Point Omega is a constellation of insight, a glacial meditation on the makeup of reality, examining the ways we deconstruct and make sense of our surroundings, or fail to. The text works like poetry, its impact elusive but unmistakable.
It’s also structured like a haiku. The novel is divided into three sections called “Lines,” and one might deem this a gimmick, but there’s something to it. Haikus are a Japanese tradition of self-contained minimalist poetry and the novel does justice to the form by using minimalist prose and pared-down settings. In that respect, the text reflects its poetic blueprint in loose terms.
But the story’s content is hard to encapsulate. It reveals a world engaged in deconstruction, which could be seen as a function of either less or more complexity. It’s up for interpretation. Life, it seems, is deconstructed across the board – in the Psycho art installation, during the state’s war games, in the desert, in everyday conversation and between the lines – revealing a trend, a human tendency to capture and break down what lies beyond reach. To what avail, one hardly knows. It depends on one’s perspective. Psycho loses its meaning when slowed down but something arcane emerges from the animation’s debris, between the images, casting light on the human condition, showcasing the importance of cause and effect, how our entire world is subject to a very specific time flow. Slow it down or speed it up and everything goes out of whack.

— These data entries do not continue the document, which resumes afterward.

/-- R184, R185, R186 and R197: SUB, SBB and CMP of both widths: the difference modulo 2^N, CF the unsigned
borrow, AF the borrow into bit 3, OF the two's-complement overflow. The spec marks the formulas as from
general knowledge. -/
def Obligations.SubtractIntegerLaws : Prop :=
  ∀ (n : Nat), n = 8 ∨ n = 16 → ∀ (op : AluOp) (a b : BitVec n) (s : State) (c : Nat),
    (op = .sub ∨ op = .cmp) ∧ c = 0 ∨ op = .sbb ∧ c = (hasFlag .cf s.flags).toNat →
    ((aluExec op a b s).1.toNat : Int) = ((a.toNat : Int) - b.toNat - c) % 2 ^ n ∧
    (hasFlag .cf (aluExec op a b s).2.flags = true ↔ a.toNat < b.toNat + c) ∧
    (hasFlag .af (aluExec op a b s).2.flags = true ↔ a.toNat % 16 < b.toNat % 16 + c) ∧
    (hasFlag .of (aluExec op a b s).2.flags = true ↔
      a.toInt - b.toInt - c < -2 ^ (n - 1) ∨ 2 ^ (n - 1) ≤ a.toInt - b.toInt - c)

/-- R187, R188, R189 and R197: INC, DEC and NEG of both widths as integer operations; INC and DEC keep CF. The
spec marks the formulas as from general knowledge. -/
def Obligations.UnaryIntegerLaws : Prop :=
  ∀ (n : Nat), n = 8 ∨ n = 16 → ∀ (a b : BitVec n) (s : State),
    (aluExec .inc a b s).1.toNat = (a.toNat + 1) % 2 ^ n ∧
    ((aluExec .dec a b s).1.toNat : Int) = ((a.toNat : Int) - 1) % 2 ^ n ∧
    ((aluExec .neg a b s).1.toNat : Int) = (-(a.toNat : Int)) % 2 ^ n ∧
    hasFlag .cf (aluExec .inc a b s).2.flags = hasFlag .cf s.flags ∧
    hasFlag .cf (aluExec .dec a b s).2.flags = hasFlag .cf s.flags ∧
    (hasFlag .cf (aluExec .neg a b s).2.flags = true ↔ 0 < a.toNat) ∧
    (hasFlag .of (aluExec .inc a b s).2.flags = true ↔ 2 ^ (n - 1) ≤ a.toInt + 1) ∧
    (hasFlag .of (aluExec .dec a b s).2.flags = true ↔ a.toInt - 1 < -2 ^ (n - 1)) ∧
    (hasFlag .of (aluExec .neg a b s).2.flags = true ↔ 2 ^ (n - 1) ≤ -a.toInt) ∧
    (hasFlag .af (aluExec .inc a b s).2.flags = true ↔ a.toNat % 16 = 15) ∧
    (hasFlag .af (aluExec .dec a b s).2.flags = true ↔ a.toNat % 16 = 0) ∧
    (hasFlag .af (aluExec .neg a b s).2.flags = true ↔ a.toNat % 16 ≠ 0)

/-- R190 to R195: the logic operations bit by bit, with CF and OF cleared and AF the next draw, whatever that
is; NOT and PASS, which write no flag. The spec marks the formulas as from general knowledge; how a draw is
taken is log entry 7. -/
def Obligations.LogicOperationLaws : Prop :=
  ∀ (n : Nat) (a b : BitVec n) (s : State),
    (∀ k, (aluExec .and a b s).1.getLsbD k = (a.getLsbD k && b.getLsbD k)) ∧
    (∀ k, (aluExec .test a b s).1.getLsbD k = (a.getLsbD k && b.getLsbD k)) ∧
    (∀ k, (aluExec .or a b s).1.getLsbD k = (a.getLsbD k || b.getLsbD k)) ∧
    (∀ k, (aluExec .xor a b s).1.getLsbD k = (a.getLsbD k != b.getLsbD k)) ∧
    (∀ k, k < n → (aluExec .not a b s).1.getLsbD k = !a.getLsbD k) ∧
    (aluExec .pass a b s).1 = b ∧
    (∀ op, op = .and ∨ op = .or ∨ op = .xor ∨ op = .test →
      hasFlag .cf (aluExec op a b s).2.flags = false ∧ hasFlag .of (aluExec op a b s).2.flags = false ∧
      hasFlag .af (aluExec op a b s).2.flags = Config.freeFlag s.draws ∧
      (aluExec op a b s).2.draws = s.draws + 1) ∧
    (aluExec .not a b s).2 = s ∧ (aluExec .pass a b s).2 = s

/-- R181: SF, ZF and PF of the result, for every operation that writes flags. PF counts the 1 bits of the low
byte. The spec marks the formulas as from general knowledge. -/
def Obligations.ResultFlagLaws : Prop :=
  ∀ (n : Nat), n = 8 ∨ n = 16 → ∀ (op : AluOp) (a b : BitVec n) (s : State), op ≠ .not → op ≠ .pass →
    hasFlag .sf (aluExec op a b s).2.flags = (aluExec op a b s).1.getLsbD (n - 1) ∧
    (hasFlag .zf (aluExec op a b s).2.flags = true ↔ (aluExec op a b s).1.toNat = 0) ∧
    (hasFlag .pf (aluExec op a b s).2.flags = true ↔
      ((List.range 8).map fun k => ((aluExec op a b s).1.getLsbD k).toNat).sum % 2 = 0)

/-- R196: an operation writes exactly the flags it lists; every other flag, and every bit of FLAGS outside the
six arithmetic flags, keeps its value, TF, IF, DF and both bits of IOPL among them, and nothing but FLAGS and the model's count of draws changes. How a draw is taken is
log entry 7. -/
def Obligations.AluWritesOnlyTheFlagsItLists : Prop :=
  ∀ (n : Nat) (op : AluOp) (a b : BitVec n) (s : State),
    (∀ f : Flag, f ≠ .cf → f ≠ .pf → f ≠ .af → f ≠ .zf → f ≠ .sf → f ≠ .of →
      hasFlag f (aluExec op a b s).2.flags = hasFlag f s.flags) ∧
    (∀ k, (∀ f ∈ ([.cf, .pf, .af, .zf, .sf, .of] : List Flag), f.mask.getLsbD k = false) →
      (aluExec op a b s).2.flags.getLsbD k = s.flags.getLsbD k) ∧
    (op = .inc ∨ op = .dec → hasFlag .cf (aluExec op a b s).2.flags = hasFlag .cf s.flags) ∧
    (op = .not ∨ op = .pass → (aluExec op a b s).2.flags = s.flags) ∧
    ∃ w d, (aluExec op a b s).2 = (s.setFlags w).setDraws d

(Fun fact: When played out as it was intended, Psycho is at its sanest, at least by Point Omega’s standards.)
And yet we fiddle with our construct, tinkering with the world’s makeup in our effort to reach further and go deeper, testing our limits.
In the case of belligerents, we strip them of their humanity to garner information and gain an advantage in our war games. We lose our own humanity, too, turning into monsters, but the loss of humanity may be inevitable. Fail to step up to the dark task and we may end up as the victims of those who do step up, dehumanized by their hand.
If we’re going to be stripped of our essence, let us do so on our terms, so to speak.
Rendition, it seems, at least the war-games kind, may or may not be a sine qua non to survival.
One more example of complexity boiled down to cynical simplicity.
The story flirts with these issues, and many more.
As for those who seek answers to questions that haunt the human mind, Point Omega suggests they may be found in the solitude and simplicity of a bare landscape, in the cracks of which life flourishes against all odds, subject to the alternating dry heat/cold yet spared the corrosion of damp, noise, and overcrowding.
The complex rendered simple yet again.
A pattern emerges.
It seems that DeLillo’s point is counterintuitive. He suggests that the more sophisticated we are the plainer things become. Maybe the end product of complexity is simplicity. Maybe, as Elster muses, the point of evolution is to turn humans into stones so that we may rest in peace for eternity.
The prospect suits him just fine. All he wants is to live out the rest of his years in the desert, keeping at bay the shadow of civilization, letting the wide starry sky embrace him.